▶ _WHAT TO DO_
A single number is the whole answer: the count of lines in the records where "first" occurs.

--------------------

/-! Gait negotiation and overhead frames (02 R58–R77). -/

/-- The first superframe of the next multiframe on transmit (R58, R66). -/
def Spec.nextMf (s : State) (n : Eng) : Nat := (s.fld (ENG_SF_TX n) ENG_SF_TX_SN / 8 + 1) * 8 % 2 ^ 24
/-- The lead of S over the next multiframe, modulo 2^24. -/
def Spec.lead (s : State) (n : Eng) (at_ : Nat) : Nat := (at_ + 2 ^ 24 - Spec.nextMf s n) % 2 ^ 24
/-- The reason for which GO is refused, 0 for none (R66): the first that holds. -/
def Spec.goReason (s : State) (n : Eng) (idx : Nat) (blks : List Nat) : Nat :=
  let st := (s.engS n).prop.st
  let d := Spec.lead s n (s.fld (NEG_TX_S n) NEG_TX_S_S)
  if st = 1 ∨ st = 2 then 0x05 else if (s.engS n).tx = .off then 0x12 else if d < 16 ∨ 2 ^ 23 ≤ d then 0x06
  else if s.bit (GAIT_W0 n idx) GAIT_W0_VALID = false ∨ idx = s.txAct n ∨ (s.gait n idx).rate ≠ (s.gait n (s.txAct n)).rate
      ∨ (blks.any fun b => !([2, 4, 6, 8, 11, 13].contains b)) ∨ s.pendBlk n 0 ∨ (blks.any fun b => s.pendBlk n b)
      ∨ s.negTxContent n idx blks ≠ [] then 0x13
  else 0
/-- What the proposer's commands may change beside NEG_TX_CTL. -/
def Spec.negFrame (s t : State) (n : Eng) (A : List Nat) : Prop :=
  UnitBut State.engS s t n (fun e => { e with prop := .init, occTx := false, swaps := [] })
    ∧ UnitBut State.drnS s t n (fun e => { e with evpend := 0 })
    ∧ Only s t (fun a => a ∈ A) fun u => { u with eng := [], drn := [] }
/-- The open transaction is abandoned with a reason (R67, R68): ABANDON is sent until S, and the reservation ends. -/
def Spec.abandoned (s t : State) (n : Eng) (reason : Nat) : Prop :=
  let p := (s.engS n).prop
  (t.engS n).prop = { p with
      st := 5, blocks := [], abandon := some (BitVec.ofNat 8 (s.fld (NEG_TX_STAT n) NEG_TX_STAT_TID), p.s) }
    ∧ t.reg (NEG_TX_STAT n) = setFld (setFld (s.reg (NEG_TX_STAT n)) NEG_TX_STAT_STATE 5) NEG_TX_STAT_REASON reason
    ∧ (t.drnS n).evpend.getLsbD 7 = true ∧ (t.engS n).swaps = (s.engS n).swaps
/-- R66–R68, R74: GO and ABANDON of NEG_TX_CTL, written together ABANDON first, and the reply limit. Reserved blocks show as pending and are
judged as in log 26; that a GO refused with BUSY shows ABANDONED and BUSY while the open transaction goes on, and that the content of ENC and
CAL_IN alone is judged, are readings of the model (DEDUCED, log 49). -/
def Obligations.NegotiationProposer : Prop :=
  ∀ (s : State) (p : Party) (n : Eng) (v : W), s.Wf →
    let st := (s.engS n).prop.st
    let idx := getFld v NEG_TX_CTL_INDEX
    let blks := Spec.named (BitVec.ofNat 15 (getFld v NEG_TX_CTL_BLOCKS))
    let r := Spec.goReason s n idx blks
    let regs := [NEG_TX_CTL n, NEG_TX_STAT n, ENG_SWAP_PEND n]
    (Spec.served s (NEG_TX_CTL n) → v.getLsbD 30 = false →
      (r = 0 → Gives (.negTxGo p n v) s fun t =>
        t.reg (NEG_TX_CTL n) = v &&& 0x000F7FFF#32 ∧ t.fld (GAIT_SEL n) GAIT_SEL_TX_IDX = idx
        ∧ (t.engS n).prop = ⟨1, 0 :: blks, BitVec.ofNat 24 (s.fld (NEG_TX_S n) NEG_TX_S_S), BitVec.ofNat 24 (Spec.nextMf s n),
          BitVec.ofNat 4 idx, BitVec.ofNat 16 (s.gaitCheck n idx), 0, none⟩
        ∧ t.reg (NEG_TX_STAT n) = setFld (setFld (setFld (s.reg (NEG_TX_STAT n)) NEG_TX_STAT_TID
          (s.fld (NEG_TX_STAT n) NEG_TX_STAT_TID + 1)) NEG_TX_STAT_STATE 1) NEG_TX_STAT_REASON 0
        ∧ (∀ b : Fin 15, (t.reg (ENG_SWAP_PEND n)).getLsbD b = (s.pendBlk n b || b == 0 || blks.contains b.val))
        ∧ (t.engS n).swaps = (s.engS n).swaps ∧ Spec.negFrame s t n (GAIT_SEL n :: regs))
      ∧ (r ≠ 0 → Gives (.negTxGo p n v) s fun t =>
        t.reg (NEG_TX_STAT n) = setFld (setFld (s.reg (NEG_TX_STAT n)) NEG_TX_STAT_STATE 5) NEG_TX_STAT_REASON r
        ∧ (t.drnS n).evpend.getLsbD 7 = true ∧ (t.engS n).prop = { (s.engS n).prop with st := if r = 5 then st else 5 }
        ∧ (t.engS n).swaps = (s.engS n).swaps ∧ Spec.negFrame s t n ([POOL_STAT, CLI_STAT] ++ regs)))
    ∧ (Spec.served s (NEG_TX_CTL n) → v.getLsbD 31 = false →
      Gives (.negTxAbandon p n v) s fun t => t.reg (NEG_TX_CTL n) = v &&& 0x000F7FFF#32
        ∧ (st = 1 → Spec.abandoned s t n 0x11)
        ∧ (st ≠ 1 → OnlyRegsOf s t fun a => a = NEG_TX_CTL n) ∧ Spec.negFrame s t n regs)
    ∧ (Spec.served s (NEG_TX_CTL n) → ∃ a b, exec (.negTxAbandon p n (v &&& 0x7FFFFFFF#32)) s = .next a
        ∧ exec (.negTxGo p n (v &&& 0xBFFFFFFF#32)) a = .next b
        ∧ exec (.negTxGo p n (v ||| 0x40000000#32)) s = .next b ∧ exec (.negTxAbandon p n (v ||| 0x80000000#32)) s = .next b)
    ∧ (let d := Spec.lead s n (s.engS n).prop.s.toNat
      (st = 1 → (d < 32 ∨ 2 ^ 23 ≤ d) → Gives (.noReply n) s fun t => Spec.abandoned s t n 0x10 ∧ Spec.negFrame s t n regs)
      ∧ ((st ≠ 1 ∨ ¬(d < 32 ∨ 2 ^ 23 ≤ d)) → Gives (.noReply n) s fun t => Unchanged s t))

/-- The reason that the device puts in place of an ACK, 0 for none (R70). -/
def Spec.nakReason (s : State) (n : Eng) (blks : List Nat) : Nat :=
  let d := (s.fld (NEG_RX_S n) NEG_RX_S_S + 2 ^ 24 + 2 ^ 24 - s.fld (ENG_SF_OFS n) ENG_SF_OFS_OFS - s.fld (ENG_SF_RX n) ENG_SF_RX_COUNT) % 2 ^ 24
  if s.bit (NEG_RX_PROP n) NEG_RX_PROP_CHECK_OK = false then 1 else if (s.engS n).resp.rateOk = false then 2
  else if s.bit (ENG_SF_OFS n) ENG_SF_OFS_VALID = false ∨ d < 32 ∨ 2 ^ 23 ≤ d then 6
  else if s.pendBlk n 1 ∨ (blks.any fun b => s.pendBlk n b) then 5
  else if s.negRxPool n blks ≠ [] then 3 else if s.negRxCal n blks ≠ [] then 4 else 0
/-- A NAK is sent with a reason (R70, R77). -/
def Spec.nakSent (s t : State) (n : Eng) (reason : Nat) : Prop :=
  t.negRxState n = 5 ∧ t.bit (NEG_RX_PROP n) NEG_RX_PROP_NEW = false
    ∧ (t.engS n).resp = { (s.engS n).resp with answer := some ⟨false, BitVec.ofNat 8 (s.fld (NEG_RX_STAT n) NEG_RX_STAT_TID),
        BitVec.ofNat 8 reason, BitVec.ofNat 24 (s.fld (NEG_RX_S n) NEG_RX_S_S)⟩ }
/-- What an answer may change beside the registers of `A`. -/
def Spec.respFrame (s t : State) (n : Eng) (A : List Nat) : Prop :=
  UnitBut State.engS s t n (fun e => { e with resp := .init }) ∧ Only s t (fun a => a ∈ A) fun u => { u with eng := [] }
/-- R70, R77, R78: ACK and NAK of NEG_RX_CTL; NAK wins when both are written, and an answer outside RECEIVED does nothing. Reserved blocks show as
pending (DEDUCED, log 26), and POOL and CLI are reasons only when the other checks pass (DEDUCED, log 49). -/
def Obligations.NegotiationResponder : Prop :=
  ∀ (s : State) (p : Party) (n : Eng) (v : W), s.Wf → Spec.served s (NEG_RX_CTL n) →
    let blks := (Spec.named (BitVec.ofNat 15 (getFld v NEG_RX_CTL_BLOCKS))).filter fun b => [3, 5, 7, 9, 12, 14].contains b
    let r := Spec.nakReason s n blks
    let why := if 1 ≤ getFld v NEG_RX_CTL_REASON ∧ getFld v NEG_RX_CTL_REASON ≤ 7 then getFld v NEG_RX_CTL_REASON else 7
    let lt := BitVec.ofNat 24 (s.fld (NEG_RX_S n) NEG_RX_S_S) - BitVec.ofNat 24 (s.fld (ENG_SF_OFS n) ENG_SF_OFS_OFS)
    (s.negRxState n = 1 → v.getLsbD 30 = false → r = 0 → ∃ t, exec (.negRxAck p n v) s = .next t ∧
      t.negRxState n = 2 ∧ t.fld (NEG_RX_STAT n) NEG_RX_STAT_LT = lt.toNat % 256
      ∧ t.bit (NEG_RX_PROP n) NEG_RX_PROP_NEW = false
      ∧ t.fld (GAIT_SEL n) GAIT_SEL_RX_IDX = s.fld (NEG_RX_PROP n) NEG_RX_PROP_INDEX
      ∧ (t.engS n).resp = { (s.engS n).resp with
          lt := lt, blocks := 1 :: blks
          answer := some ⟨true, BitVec.ofNat 8 (s.fld (NEG_RX_STAT n) NEG_RX_STAT_TID), 0#8,
            BitVec.ofNat 24 (s.fld (NEG_RX_S n) NEG_RX_S_S)⟩ }
      ∧ Spec.respFrame s t n [NEG_RX_STAT n, NEG_RX_PROP n, GAIT_SEL n, ENG_SWAP_PEND n])
    ∧ (s.negRxState n = 1 → v.getLsbD 30 = false → r ≠ 0 → ∃ t, exec (.negRxAck p n v) s = .next t ∧ Spec.nakSent s t n r
      ∧ t.fld (NEG_RX_STAT n) NEG_RX_STAT_LT = lt.toNat % 256
      ∧ Spec.respFrame s t n [NEG_RX_STAT n, NEG_RX_PROP n, POOL_STAT, CLI_STAT])
    ∧ (s.negRxState n = 1 → v.getLsbD 30 = true → ∃ t, exec (.negRxAck p n v) s = .next t ∧ Spec.nakSent s t n why
      ∧ Spec.respFrame s t n [NEG_RX_STAT n, NEG_RX_PROP n])
    ∧ (s.negRxState n = 1 → ∃ t, exec (.negRxNak p n v) s = .next t ∧ Spec.nakSent s t n why
      ∧ Spec.respFrame s t n [NEG_RX_STAT n, NEG_RX_PROP n])
    ∧ (s.negRxState n ≠ 1 → exec (.negRxAck p n v) s = .next s.quiet ∧ exec (.negRxNak p n v) s = .next s.quiet)

/-- The frame that the newest eight superframes of engine `n` carry in their slices, and the local count of the first (R58, R62). -/
def Spec.received (s : State) (n : Eng) : Option (List Byte × BitVec 24) :=
  match s.ohSlices n with
  | some (r :: l) => if s.rxState n = 7 then some ((r :: l).flatMap (s.sliceBytes n), r.cnt) else none
  | _ => none
/-- A frame is acted on (R62): under lock, in its place, without error, of FORMAT 1 and of the expected number. -/
def Spec.acted (s : State) (n : Eng) (f : List Byte) (l0 : BitVec 24) : Prop :=
  crc16 f = 0 ∧ f.getD 0 0#8 = 1#8 ∧ s.bit (RX_STAT n) RX_STAT_OH_LOCK = true
    ∧ (l0.toNat + s.fld (ENG_SF_OFS n) ENG_SF_OFS_OFS) % 8 = 0
    ∧ beVal (f.extract 2 5) = (l0 + BitVec.ofNat 24 (s.fld (ENG_SF_OFS n) ENG_SF_OFS_OFS)).toNat
/-- What a received frame may change: engine `n`, the time unit and its events. -/
def Spec.frameFrame (s t : State) (n : Eng) : Prop :=
  Only s t (fun a => (0x1000000 + 0x80000 * n.val ≤ a ∧ a < 0x1080000 + 0x80000 * n.val) ∨ (0x200000 ≤ a ∧ a < 0x201000)
      ∨ (0x201000 + 0x20 * n.val ≤ a ∧ a < 0x201020 + 0x20 * n.val) ∨ a = FC_STAT)
      (fun u => { u with eng := [], drn := [], col := .init, time := .init, fresh := 0 })
    ∧ (∀ m, m ≠ n.val → t.engS m = s.engS m) ∧ ∀ d, { t.drnS d with evpend := 0#16 } = { s.drnS d with evpend := 0#16 }
/-- R62, R67–R71: an overhead frame received; the hunt for lock; a frame that is acted on and the gait message it carries. The hunt keeps the
latest good frame of each phase (DEDUCED, log 48). -/
def Obligations.OverheadFrames : Prop :=
  ∀ (s : State) (n : Eng) (f : List Byte) (l0 : BitVec 24), s.Wf →
    let b := fun i => (f.getD i 0#8).toNat
    let oh := (s.engS n).oh
    let held := s.bit (RX_STAT n) RX_STAT_OH_LOCK
    let msn := BitVec.ofNat 24 (beVal (f.extract 2 5))
    let mine := (s.engS n).prop.st = 1 ∧ b 49 = s.fld (NEG_TX_STAT n) NEG_TX_STAT_TID
      ∧ beVal (f.extract 51 54) = (s.engS n).prop.s.toNat
    let d := Spec.lead s n (s.engS n).prop.s.toNat
    (Spec.received s n = none → Gives (.overheadFrameReceive n) s fun t => Unchanged s t)
    ∧ (Spec.received s n = some (f, l0) → (Gives (.overheadFrameReceive n) s fun t => Spec.frameFrame s t n) ∧ f.length = 256)
    ∧ (Spec.received s n = some (f, l0) → held = false → crc16 f = 0 → f.getD 0 0#8 = 1#8 →
      Gives (.overheadFrameReceive n) s fun t =>
        if oh.at_ l0 = some (msn - 8#24, l0 - 8#24) then t.bit (RX_STAT n) RX_STAT_OH_LOCK = true
          ∧ t.reg (ENG_SF_OFS n) = BitVec.ofNat 32 (0x80000000 + (msn - l0).toNat)
          ∧ (t.engS n).oh.qual = f.extract 72 104
        else t.regs = s.regs ∧ (t.engS n).oh = { oh with good := (msn, l0) :: oh.good.filter fun g => (l0 - g.2).toNat % 8 != 0 })
    ∧ (Spec.received s n = some (f, l0) → held = true → (l0.toNat + s.fld (ENG_SF_OFS n) ENG_SF_OFS_OFS) % 8 = 0 → crc16 f ≠ 0 →
      Gives (.overheadFrameReceive n) s fun t => (t.engS n).oh.bad = oh.bad + 1
        ∧ t.bit (RX_STAT n) RX_STAT_OH_LOCK = decide (oh.fails < 3) ∧ (oh.fails < 3 → (t.engS n).oh.fails = oh.fails + 1))
    ∧ (Spec.received s n = some (f, l0) → Spec.acted s n f l0 → Gives (.overheadFrameReceive n) s fun t =>
      (t.engS n).oh.qual = f.extract 72 104 ∧ (t.engS n).oh.fails = 0
      ∧ (b 40 = 1 → b 41 ≠ s.fld (NEG_RX_STAT n) NEG_RX_STAT_TID → s.negRxState n ≠ 3 →
        t.negRxState n = 1 ∧ t.fld (NEG_RX_STAT n) NEG_RX_STAT_TID = b 41 ∧ t.fld (NEG_RX_S n) NEG_RX_S_S = beVal (f.extract 43 46)
          ∧ t.fld (NEG_RX_PROP n) NEG_RX_PROP_INDEX = b 42 % 16 ∧ t.bit (NEG_RX_PROP n) NEG_RX_PROP_NEW = true
          ∧ (t.drnS n).evpend.getLsbD 6 = true ∧ (t.engS n).resp.blocks = [])
      ∧ (b 40 = 2 → b 41 = s.fld (NEG_RX_STAT n) NEG_RX_STAT_TID → s.negRxState n = 2 → (s.engS n).resp.catchUp = false →
        beVal (f.extract 43 46) = s.fld (NEG_RX_S n) NEG_RX_S_S →
        2 ≤ ((s.engS n).resp.lt - s.sfRx n).toNat → ((s.engS n).resp.lt - s.sfRx n).toNat < 2 ^ 23 →
        t.negRxState n = 3 ∧ (t.engS n).resp.blocks = []
          ∧ ∀ x ∈ (s.engS n).resp.blocks, PendSwap.mk x true (.named (s.engS n).resp.lt) true ∈ (t.engS n).swaps)
      ∧ (b 40 = 3 → b 41 = s.fld (NEG_RX_STAT n) NEG_RX_STAT_TID → s.negRxState n = 1 → t.negRxState n = 7)
      ∧ (b 48 = 1 → mine → 32 ≤ d → d < 2 ^ 23 → t.fld (NEG_TX_STAT n) NEG_TX_STAT_STATE = 2
        ∧ ∀ x ∈ (s.engS n).prop.blocks, PendSwap.mk x false (.named (s.engS n).prop.s) true ∈ (t.engS n).swaps)
      ∧ (b 48 = 2 → mine → t.fld (NEG_TX_STAT n) NEG_TX_STAT_STATE = 4 ∧ (t.engS n).prop.blocks = []
        ∧ t.fld (NEG_TX_STAT n) NEG_TX_STAT_REASON = (if 1 ≤ b 50 ∧ b 50 ≤ 7 then b 50 else 7)))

--------------------

▶ _ANSWER FOR THE TASK_
4